For the multiple-input multiple-output (MIMO) broadcast channel with imperfect channel state information (CSI), neither the capacity nor the optimal transmission technique have been fully discovered. In this paper, we derive achievable ergodic rates for a MIMO fading broadcast channel when CSI is delayed and quantized. It is shown that we should not support too many users with spatial division multiplexing due to the residual inter-user interference caused by imperfect CSI. Based on the derived achievable rates, we propose a multi-mode transmission strategy to maximize the throughput, which adaptively adjusts the number of active users based on the channel statistics information.

💡 Analysis

For the multiple-input multiple-output (MIMO) broadcast channel with imperfect channel state information (CSI), neither the capacity nor the optimal transmission technique have been fully discovered. In this paper, we derive achievable ergodic rates for a MIMO fading broadcast channel when CSI is delayed and quantized. It is shown that we should not support too many users with spatial division multiplexing due to the residual inter-user interference caused by imperfect CSI. Based on the derived achievable rates, we propose a multi-mode transmission strategy to maximize the throughput, which adaptively adjusts the number of active users based on the channel statistics information.

📄 Content

For the multiple-input multiple-output (MIMO) broadcast channel, channel state information at the transmitter (CSIT) is required to separate the spatial channels for different users and achieve the full spatial multiplexing gain. CSIT, however, is difficult to get and is never perfect. Neither the capacity nor the optimal transmission technique have been fully discovered. Linear precoding combined with limited feedback [1] is a practical option, which has drawn lots of interest recently [2]- [5]. The main finding is that the full spatial multiplexing gain can be obtained with carefully designed feedback strategy and sufficient feedback bits that grow linearly with signal-to-noise ratio (SNR) (in dB) and the number of transmit antennas.

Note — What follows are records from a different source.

-- ==== Sys2Proof/Machine/Drive.lean ====
section
/-! DEFINITION. Drive waveforms and the rotating spare (R142 to R162): loading and trimming waveforms, handovers, calibration and
monitoring; and the head supplies over PMBus (R163 to R166). -/
namespace Sys2Proof.Machine

/-! Waveform commands (R147 to R152) -/

/-- wave.load (R148, R149): the image is checked for the heads of the job it serves, then placed in the shadow bank. -/
def execWaveLoad (c : Cmd) (s : State) : Host.Outcome State Fault Refusal :=
  mervan { opcode := 0x0210, works := some 2, reads := true, dram := true, stops := true, args := [.addr, .any, .flag]
           ranges := fun a => [(argN a 0, imageLen .wave, true)] }
    (fun _ a d =>
      let job := if argB a 2 then d.jobs.running else d.jobs.staged
      let planed := match job with | some j => planedHeads j.desc | none => []
      match imageFault d (waveChecks d planed (argN a 0) (w32 (argN a 1))) with
      | some e => answerImage e d
      | none =>
        if argB a 2 then loadForRepeat .wave (argN a 0) (imageLen .wave) (w32 (argN a 1)) d
        else loadForJob .wave (argN a 0) (imageLen .wave) (w32 (argN a 1)) d) c s

/-- wave.trim (R150): HOST_TRIM from the next repeat boundary. -/
def execWaveTrim (c : Cmd) (s : State) : Host.Outcome State Fault Refusal :=
  mervan { opcode := 0x0211, args := [.head, .num (-32768) 32767] }
    (fun _ a d =>
      if !hasHead d (argN a 0) then no d .badArgument
      else done { d with banks := { d.banks with hostTrimNew := upd d.banks.hostTrimNew (finOf 40 (argN a 0)) (fun _ => some (argI a 1)) } }) c s

/-- Tables present in a head's record of a waveform image. -/
def presentWaves (img : Mem) (h : Head) : List WaveTable := (maskTables (waveRecord img h.val).2.2.2.2).map (readWave (memRead img) h.val)

/-- A LIMIT is too low for a head: a sample or REST of a table present in the active bank, or in an image waiting in the shadow bank, is
larger (R152). -/
def limitTooLow (d : Device) (limit : Nat) (h : Head) : Bool :=
  let b := getBank d .wave
  (presentWaves b.active h ++ (if b.loaded then presentWaves b.shadow h else [])).any (fun w => decide (limit < wavePeak w))

/-- wave.limits (R152): LIMIT of each head named, from the next repeat boundary. -/
def execWaveLimits (c : Cmd) (s : State) : Host.Outcome State Fault Refusal :=
  mervan { opcode := 0x0212, gated := true, stops := true, args := [.wide 0 (2 ^ 40 - 1) 1, .num 1024 32767] }
    (fun _ a d =>
      let hs := maskHeads (argN a 0)
      if hs.any (fun h => !hasHead d h.val) then no d .badArgument
      else if hs.any (limitTooLow d (argN a 1)) then no d .badArgument .waveLimit
      else done { d with banks := { d.banks with
        limitNew := updAll d.banks.limitNew (fun h v => if hs.contains h then some (argN a 1) else v) } }) c s

/-- wave.config (Table 6.7, R147): WAVE_DELAY from the next repeat boundary while a job runs, the rest from the next monitoring visit. -/
def execWaveConfig (c : Cmd) (s : State) : Host.Outcome State Fault Refusal :=
  mervan { opcode := 0x0213
           args := [.head, .num 0 20000, .num 256 16384, .num 0 1200, .num 1 4095, .num 0 16383, .num 0 16383, .num 0 16383] }
    (fun _ a d =>
      if !hasHead d (argN a 0) then no d .badArgument
      else
        done (modDrive d (finOf 40 (argN a 0)) (fun x => { x with
          waveDelay := if jobRunning d then x.waveDelay else argN a 1
          waveDelayNew := if jobRunning d then some (argN a 1) else none
          senseGain := argN a 2, senseOffset := argN a 3, senseTol := argN a 4, isenMax := argN a 5
          thermLo := argN a 6, thermHi := argN a 7 }))) c s

/-! Quiet pins (R156) -/

/-- The head of pin j of group g (R142). -/
def pinHead (g : Group) (j : Fin 8) : Head := ⟨8 * g.val + j.val, by omega⟩

/-- The table that a head plays next: of its oldest pending token whose row 0 has not fired, else of its last cycle. -/
def waveNow (d : Device) (h : Head) : Option Nat :=
  match d.fire.tokens.find? (fun t => t.head == h && !t.fired.getLsbD 0) with
  | some t => some t.wave.toNat
  | none => (d.drive.heads[h].cycles.getLast?).map (fun c => c.table.toNat)

/-- A head that counts as quiet throughout: no line committed and no cycle for 10 µs, or its lane down (R156, Table 6.12). -/
def quietHead (d : Device) (h : Head) : Bool :=
  d.links[h].state == .down
    || (!d.fire.tokens.any (fun t => t.head == h)
        && d.drive.heads[h].cycles.all (fun c => decide (cycleEnd c + 40000 ≤ d.chip.qtime)))

/-- Every DAC core outputs s = 0: before the first bank swap, in a trip, and while D_DAC has quiesced (R144, R162, Table 15.5). -/
def coresZero (d : Device) : Bool := d.drive.zeroed || quiesced d 5

/-- Level of a pin between cycles (R144): REST of the table last selected for its head, before any selection of the head's WAVE_A (log entry 64), 0
for a head without waveforms. -/
def restLevel (d : Device) (h : Head) : Int :=
  let (_, a, _, _, mask) := waveRecord (getBank d .wave).active h.val
  if coresZero d then 0
  else match d.drive.heads[h].rest with
    | some r => r
    | none => if mask = 0 then 0 else (activeWave d h a).rest

/-- The level that a head's pin holds now, in units of 1.0 V ÷ 32,768 (R144, R147, R162). -/
def pinLevel (d : Device) (h : Head) : Int :=
  if coresZero d then 0
  else match cycleNow d h with
    | some c => c.samples.getD ((d.chip.qtime - c.start) / 80) 0
    | none => restLevel d h

/-- The level of a WF pin, none while it is high-impedance (R312, R371, R416, R423); the fused-off outputs of an FKB2-24-I stay powered down
(R4). -/
def wfPin (d : Device) (h : Head) : Option Int := if wfDriven d && hasHead d h.val then some (pinLevel d h) else none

In most systems, the number of feedback bits per user is fixed. In addition, there are other CSIT imperfections, such as estimation error and feedback delay. All of these make the system throughput limited by the residual inter-user interference at high SNR [6]. A simple approach to solve this problem is to adaptively switch between the single-user (SU) and multiuser (MU) modes, as the SU mode does not suffer from the residual interference at high SNR. SU/MU mode switching algorithms for the random beamforming system were proposed in [7], [8], where each user feeds back its preferred mode and the channel quality information. Mode switching for systems with zero-forcing (ZF) precoding and limited feedback was investigated in [9], [10], where the switching is performed during the scheduling process with properly designed channel quality information feedback.

The above mentioned SU/MU mode switching algorithms are based on instantaneous CSIT, and require feedback from each user in each time slot. In [11], [12], a SU/MU mode switching algorithm was proposed for the system with delayed and quantized CSIT. The mode switching is based on the statistics of the channel information, including the average SNR, the normalized Doppler frequency, and the codebook size, which are easily available at the transmitter. But it only switches between the SU mode and the full MU mode that serves the maximum number of users that can be supported, i.e. it is a dual-mode switching strategy.

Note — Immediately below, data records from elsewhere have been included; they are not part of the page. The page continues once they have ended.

-- ==== Sys2Proof/Machine/Step.lean ====
section
/-! DEFINITION. One step: the command at the front of the queue, or a tick of CLK_DP when none waits. -/
namespace Sys2Proof.Machine

/-- Take the command at the front of the queue and run it with the queue's rest; with none waiting, one CLK_DP cycle passes (log
entry 2). -/
def step (s : State) : Host.Outcome State Fault Refusal :=
  match s.pending with
  | [] => .next { s with dev := Sys2Proof.Machine.tick s.dev }
  | c :: rest => exec c { s with pending := rest }

/-- The state with the command that a word spells put at the front of the queue; unchanged where the word spells none. -/
def State.withFetchWord (s : State) (nbits w : Nat) : State :=
  match decodeTableWord nbits w with
  | some c => { s with pending := c :: s.pending }
  | none => s

end Sys2Proof.Machine
end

In this paper, we consider a MIMO broadcast channel with delayed and quantized CSIT, with the amount of delay and the size of the quantization codebook fixed. We derive an achievable ergodic rate for each transmission mode, denoting the number of users served by spatial division multiplexing. It is shown that the number of active users is related to the transmit array gain, spatial multiplexing gain, and the residual inter-user interference. The full MU mode normally should not be activated, as it suffers from the highest interference while provides no array gain. A multi-mode transmission strategy is proposed to adaptively select the active mode to maximize the throughput.

We consider a MIMO broadcast channel with N t antennas at the transmitter and U single-antenna receivers. Each time slot, the transmitter determines the number of users to be served, denoted as the transmission mode M, 1 ≤ M ≤ N t . Eigenbeamforming is applied for the SU mode (M = 1), which is optimal with perfect CSIT. ZF precoding is used for the MU mode (1 < M ≤ N t ), as it is possible to derive closed-form results due to its simple structure, and it is optimal among the set of all linear precoders at asymptotically high SNR [13]. The discrete-time complex baseband received signal at the uth user in mode M at time n is given as

where h u [n] is the channel vector for the u-th user, and z u [n] is the normalized complex additive Gaussian noise, z u [n] ∼ CN (0, 1). x u [n] and f u [n] are the transmit signal and precoding vector for the u-th user. The transmit power constraint is E M u=1 |x u [n]| 2 = P , and we assume equal power allocation among different users. As the noise is normalized, P is also the average SNR.

To assist the analysis, we assume that the channel h u [n] is well modeled as a spatially white Gaussian channel, with entries h i [n] ∼ CN (0, 1). We assume perfect CSI at the receiver and the transmitter obtains CSI through limited feedback. In addition, there is delay in the available CSIT. The models for delay and limited feedback are presented as follows.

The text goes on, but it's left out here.